Mirchi FM is a Fiji Hindi-language radio station in Fiji. The station broadcasts on the 97.8 frequency to the cities of Suva, Navua, Nausori, Labasa, Savusavu, Nadi, Denarau, Mamanuca and Lautoka. The station also broadcasts on the 97.6 MHz frequency to the towns of Coral Coast and Ba. The station broadcasts on 98.0 megahertz to the town of Tavua, and on 98.2 megahertz to Rakiraki and Nabouwalu. Mirchi FM is Fiji's first Hindi FM radio.

It is operated by Fiji Broadcasting Corporation, the company which also owns FBC TV, Radio Fiji One, Radio Fiji Two, Bula FM, 2day FM-Fiji, and Gold FM-Fiji in Fiji.

Mirchi FM was launched as 98FM on July 1, 1989. It later transformed into Radio Rajdhani before being rebranded as Bula 98 FM in 1998. In 2004, the station underwent another name change to Radio Mirchi. Enhancing its business perspective, the station adopted the name Mirchi FM on August 1, 2009. The main competitors of Mirchi FM are Communications Fiji Limited owned Radio Navtarang and Radio Sargam.
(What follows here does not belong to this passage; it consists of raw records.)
-- ==== Sys2Proof/Laws/State.lean ====
section
/-! SUPPORT. One lemma for each field of the state and each update of it: what the update leaves and what it sets. -/

namespace Sys2Proof.Machine

variable (s : State)

/-! ### onSeq -/

@[simp] theorem State.onSeq_now (f : Seq → Seq) : (s.onSeq f).now = s.now := rfl
@[simp] theorem State.onSeq_phase (f : Seq → Seq) : (s.onSeq f).phase = s.phase := rfl
@[simp] theorem State.onSeq_seq (f : Seq → Seq) : (s.onSeq f).seq = f s.seq := rfl
@[simp] theorem State.onSeq_sys (f : Seq → Seq) : (s.onSeq f).sys = s.sys := rfl
@[simp] theorem State.onSeq_ann (f : Seq → Seq) : (s.onSeq f).ann = s.ann := rfl
@[simp] theorem State.onSeq_sems (f : Seq → Seq) : (s.onSeq f).sems = s.sems := rfl
@[simp] theorem State.onSeq_mx (f : Seq → Seq) : (s.onSeq f).mx = s.mx := rfl
@[simp] theorem State.onSeq_sh (f : Seq → Seq) : (s.onSeq f).sh = s.sh := rfl
@[simp] theorem State.onSeq_cp (f : Seq → Seq) : (s.onSeq f).cp = s.cp := rfl
@[simp] theorem State.onSeq_tm (f : Seq → Seq) : (s.onSeq f).tm = s.tm := rfl
@[simp] theorem State.onSeq_ax (f : Seq → Seq) : (s.onSeq f).ax = s.ax := rfl
@[simp] theorem State.onSeq_seg (f : Seq → Seq) : (s.onSeq f).seg = s.seg := rfl
@[simp] theorem State.onSeq_prog (f : Seq → Seq) : (s.onSeq f).prog = s.prog := rfl
@[simp] theorem State.onSeq_pred (f : Seq → Seq) : (s.onSeq f).pred = s.pred := rfl
@[simp] theorem State.onSeq_hl (f : Seq → Seq) : (s.onSeq f).hl = s.hl := rfl
@[simp] theorem State.onSeq_phy (f : Seq → Seq) : (s.onSeq f).phy = s.phy := rfl
@[simp] theorem State.onSeq_phyFlash (f : Seq → Seq) : (s.onSeq f).phyFlash = s.phyFlash := rfl
@[simp] theorem State.onSeq_apex (f : Seq → Seq) : (s.onSeq f).apex = s.apex := rfl
@[simp] theorem State.onSeq_predOut (f : Seq → Seq) : (s.onSeq f).predOut = s.predOut := rfl
@[simp] theorem State.onSeq_predAs (f : Seq → Seq) : (s.onSeq f).predAs = s.predAs := rfl
@[simp] theorem State.onSeq_dies (f : Seq → Seq) : (s.onSeq f).dies = s.dies := rfl
@[simp] theorem State.onSeq_saving (f : Seq → Seq) : (s.onSeq f).saving = s.saving := rfl
@[simp] theorem State.onSeq_saved (f : Seq → Seq) : (s.onSeq f).saved = s.saved := rfl
@[simp] theorem State.onSeq_preq (f : Seq → Seq) : (s.onSeq f).preq = s.preq := rfl
@[simp] theorem State.onSeq_ckptOpen (f : Seq → Seq) : (s.onSeq f).ckptOpen = s.ckptOpen := rfl
@[simp] theorem State.onSeq_frame (f : Seq → Seq) : (s.onSeq f).frame = s.frame := rfl
@[simp] theorem State.onSeq_firmware (f : Seq → Seq) : (s.onSeq f).firmware = s.firmware := rfl
@[simp] theorem State.onSeq_incs (f : Seq → Seq) : (s.onSeq f).incs = s.incs := rfl
@[simp] theorem State.onSeq_fails (f : Seq → Seq) : (s.onSeq f).fails = s.fails := rfl
@[simp] theorem State.onSeq_agenda (f : Seq → Seq) : (s.onSeq f).agenda = s.agenda := rfl
@[simp] theorem State.onSeq_inbox (f : Seq → Seq) : (s.onSeq f).inbox = s.inbox := rfl
@[simp] theorem State.onSeq_out (f : Seq → Seq) : (s.onSeq f).out = s.out := rfl
@[simp] theorem State.onSeq_freeCtr (f : Seq → Seq) : (s.onSeq f).freeCtr = s.freeCtr := rfl

/-! ### onSys -/

@[simp] theorem State.onSys_now (f : SysRegs → SysRegs) : (s.onSys f).now = s.now := rfl
@[simp] theorem State.onSys_phase (f : SysRegs → SysRegs) : (s.onSys f).phase = s.phase := rfl
@[simp] theorem State.onSys_seq (f : SysRegs → SysRegs) : (s.onSys f).seq = s.seq := rfl
@[simp] theorem State.onSys_sys (f : SysRegs → SysRegs) : (s.onSys f).sys = f s.sys := rfl
@[simp] theorem State.onSys_ann (f : SysRegs → SysRegs) : (s.onSys f).ann = s.ann := rfl
@[simp] theorem State.onSys_sems (f : SysRegs → SysRegs) : (s.onSys f).sems = s.sems := rfl
@[simp] theorem State.onSys_mx (f : SysRegs → SysRegs) : (s.onSys f).mx = s.mx := rfl
@[simp] theorem State.onSys_sh (f : SysRegs → SysRegs) : (s.onSys f).sh = s.sh := rfl
@[simp] theorem State.onSys_cp (f : SysRegs → SysRegs) : (s.onSys f).cp = s.cp := rfl
@[simp] theorem State.onSys_tm (f : SysRegs → SysRegs) : (s.onSys f).tm = s.tm := rfl
@[simp] theorem State.onSys_ax (f : SysRegs → SysRegs) : (s.onSys f).ax = s.ax := rfl
@[simp] theorem State.onSys_seg (f : SysRegs → SysRegs) : (s.onSys f).seg = s.seg := rfl
@[simp] theorem State.onSys_prog (f : SysRegs → SysRegs) : (s.onSys f).prog = s.prog := rfl
@[simp] theorem State.onSys_pred (f : SysRegs → SysRegs) : (s.onSys f).pred = s.pred := rfl
@[simp] theorem State.onSys_hl (f : SysRegs → SysRegs) : (s.onSys f).hl = s.hl := rfl
@[simp] theorem State.onSys_phy (f : SysRegs → SysRegs) : (s.onSys f).phy = s.phy := rfl
@[simp] theorem State.onSys_phyFlash (f : SysRegs → SysRegs) : (s.onSys f).phyFlash = s.phyFlash := rfl
@[simp] theorem State.onSys_apex (f : SysRegs → SysRegs) : (s.onSys f).apex = s.apex := rfl
@[simp] theorem State.onSys_predOut (f : SysRegs → SysRegs) : (s.onSys f).predOut = s.predOut := rfl
@[simp] theorem State.onSys_predAs (f : SysRegs → SysRegs) : (s.onSys f).predAs = s.predAs := rfl
@[simp] theorem State.onSys_dies (f : SysRegs → SysRegs) : (s.onSys f).dies = s.dies := rfl
@[simp] theorem State.onSys_saving (f : SysRegs → SysRegs) : (s.onSys f).saving = s.saving := rfl
@[simp] theorem State.onSys_saved (f : SysRegs → SysRegs) : (s.onSys f).saved = s.saved := rfl
@[simp] theorem State.onSys_preq (f : SysRegs → SysRegs) : (s.onSys f).preq = s.preq := rfl
@[simp] theorem State.onSys_ckptOpen (f : SysRegs → SysRegs) : (s.onSys f).ckptOpen = s.ckptOpen := rfl
@[simp] theorem State.onSys_frame (f : SysRegs → SysRegs) : (s.onSys f).frame = s.frame := rfl
@[simp] theorem State.onSys_firmware (f : SysRegs → SysRegs) : (s.onSys f).firmware = s.firmware := rfl
@[simp] theorem State.onSys_incs (f : SysRegs → SysRegs) : (s.onSys f).incs = s.incs := rfl
@[simp] theorem State.onSys_fails (f : SysRegs → SysRegs) : (s.onSys f).fails = s.fails := rfl
@[simp] theorem State.onSys_agenda (f : SysRegs → SysRegs) : (s.onSys f).agenda = s.agenda := rfl
@[simp] theorem State.onSys_inbox (f : SysRegs → SysRegs) : (s.onSys f).inbox = s.inbox := rfl
@[simp] theorem State.onSys_out (f : SysRegs → SysRegs) : (s.onSys f).out = s.out := rfl
@[simp] theorem State.onSys_freeCtr (f : SysRegs → SysRegs) : (s.onSys f).freeCtr = s.freeCtr := rfl

/-! ### onAnn -/

@[simp] theorem State.onAnn_now (f : Annulus → Annulus) : (s.onAnn f).now = s.now := rfl
@[simp] theorem State.onAnn_phase (f : Annulus → Annulus) : (s.onAnn f).phase = s.phase := rfl
@[simp] theorem State.onAnn_seq (f : Annulus → Annulus) : (s.onAnn f).seq = s.seq := rfl
@[simp] theorem State.onAnn_sys (f : Annulus → Annulus) : (s.onAnn f).sys = s.sys := rfl
@[simp] theorem State.onAnn_ann (f : Annulus → Annulus) : (s.onAnn f).ann = f s.ann := rfl
@[simp] theorem State.onAnn_sems (f : Annulus → Annulus) : (s.onAnn f).sems = s.sems := rfl
@[simp] theorem State.onAnn_mx (f : Annulus → Annulus) : (s.onAnn f).mx = s.mx := rfl
@[simp] theorem State.onAnn_sh (f : Annulus → Annulus) : (s.onAnn f).sh = s.sh := rfl
@[simp] theorem State.onAnn_cp (f : Annulus → Annulus) : (s.onAnn f).cp = s.cp := rfl
@[simp] theorem State.onAnn_tm (f : Annulus → Annulus) : (s.onAnn f).tm = s.tm := rfl
@[simp] theorem State.onAnn_ax (f : Annulus → Annulus) : (s.onAnn f).ax = s.ax := rfl
@[simp] theorem State.onAnn_seg (f : Annulus → Annulus) : (s.onAnn f).seg = s.seg := rfl
@[simp] theorem State.onAnn_prog (f : Annulus → Annulus) : (s.onAnn f).prog = s.prog := rfl
@[simp] theorem State.onAnn_pred (f : Annulus → Annulus) : (s.onAnn f).pred = s.pred := rfl
@[simp] theorem State.onAnn_hl (f : Annulus → Annulus) : (s.onAnn f).hl = s.hl := rfl
@[simp] theorem State.onAnn_phy (f : Annulus → Annulus) : (s.onAnn f).phy = s.phy := rfl
@[simp] theorem State.onAnn_phyFlash (f : Annulus → Annulus) : (s.onAnn f).phyFlash = s.phyFlash := rfl
@[simp] theorem State.onAnn_apex (f : Annulus → Annulus) : (s.onAnn f).apex = s.apex := rfl
@[simp] theorem State.onAnn_predOut (f : Annulus → Annulus) : (s.onAnn f).predOut = s.predOut := rfl
@[simp] theorem State.onAnn_predAs (f : Annulus → Annulus) : (s.onAnn f).predAs = s.predAs := rfl
@[simp] theorem State.onAnn_dies (f : Annulus → Annulus) : (s.onAnn f).dies = s.dies := rfl
@[simp] theorem State.onAnn_saving (f : Annulus → Annulus) : (s.onAnn f).saving = s.saving := rfl
@[simp] theorem State.onAnn_saved (f : Annulus → Annulus) : (s.onAnn f).saved = s.saved := rfl
@[simp] theorem State.onAnn_preq (f : Annulus → Annulus) : (s.onAnn f).preq = s.preq := rfl
@[simp] theorem State.onAnn_ckptOpen (f : Annulus → Annulus) : (s.onAnn f).ckptOpen = s.ckptOpen := rfl
@[simp] theorem State.onAnn_frame (f : Annulus → Annulus) : (s.onAnn f).frame = s.frame := rfl
@[simp] theorem State.onAnn_firmware (f : Annulus → Annulus) : (s.onAnn f).firmware = s.firmware := rfl
@[simp] theorem State.onAnn_incs (f : Annulus → Annulus) : (s.onAnn f).incs = s.incs := rfl
@[simp] theorem State.onAnn_fails (f : Annulus → Annulus) : (s.onAnn f).fails = s.fails := rfl
@[simp] theorem State.onAnn_agenda (f : Annulus → Annulus) : (s.onAnn f).agenda = s.agenda := rfl
@[simp] theorem State.onAnn_inbox (f : Annulus → Annulus) : (s.onAnn f).inbox = s.inbox := rfl
@[simp] theorem State.onAnn_out (f : Annulus → Annulus) : (s.onAnn f).out = s.out := rfl
@[simp] theorem State.onAnn_freeCtr (f : Annulus → Annulus) : (s.onAnn f).freeCtr = s.freeCtr := rfl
Mirchi FM is airing entertainment shows like Mast Morning, Saheli, Raftaar, Sham-e-Guzarish, Club Mircho, Mohabbato Ka Safar and Saturday Sports. Mirchi FM is essentially a music station featuring a range of popular Hindi songs from the 1990s to present era, including Bollywood music. Its target audience are younger listeners from the age of 18 to 40 years old.

==Program line-up==
Mirchi FM's lineup is as follows:
- Behaal Breakfast 5.45am - 10.00am: Monish Sharma and Aziza
- Saheli 10 am - 2 pm: Renuka Goundar
- Raftaar 2 pm - 6 pm: Jitendra Shandil & Devika
- Sham-e-Guzarish 6pm - 7 pm: Sahil Ram
- Mirchi Nights 7 pm - 12am: Sahil Ram
- Club Mirchi Saturdays 7pm - 12am: Pisto

Ashneel Singh is the station’s current Radio Manager for Mirchi FM. Although he has been in the radio industry for around 20 years, he struggles with basic Hindi and voice quality. He claims proficiency in sound editing, broadcast technology and content creation and experience in organising small scale events event and marketing.

==Former radio jockeys==
Radio jockeys that have worked with Mirchi FM include:

- Shammi Lochan Lal
- Jitendra Shyam
- Dharmendra Shyam
- Sashi Kanta
- Kaajal
- Rita Jeet
- Sangeeta Sharma
- Vijay Verma
- Sharit Singh
- Ranjana Kumar
- Angeleen Sharma
- Prem Chand
- Pranil Chand
- Jasmine Khan
- Deo Raj Raju
- Sandhaya Narayan
- Veena Kumar Bhatnagar
- Roneel Narayan
- Jeff Khan
- Ashok Lingam
- Pawan Rekha
- Sherin Prasad
- Rohit Ritesh Sharma
- Ashmita Sen
- Angie Raj
- Sharila Lazarus
- Saleshni Sen
- Neha Kumar/Shabana Azmi
- Lawerence Singh (Pisto)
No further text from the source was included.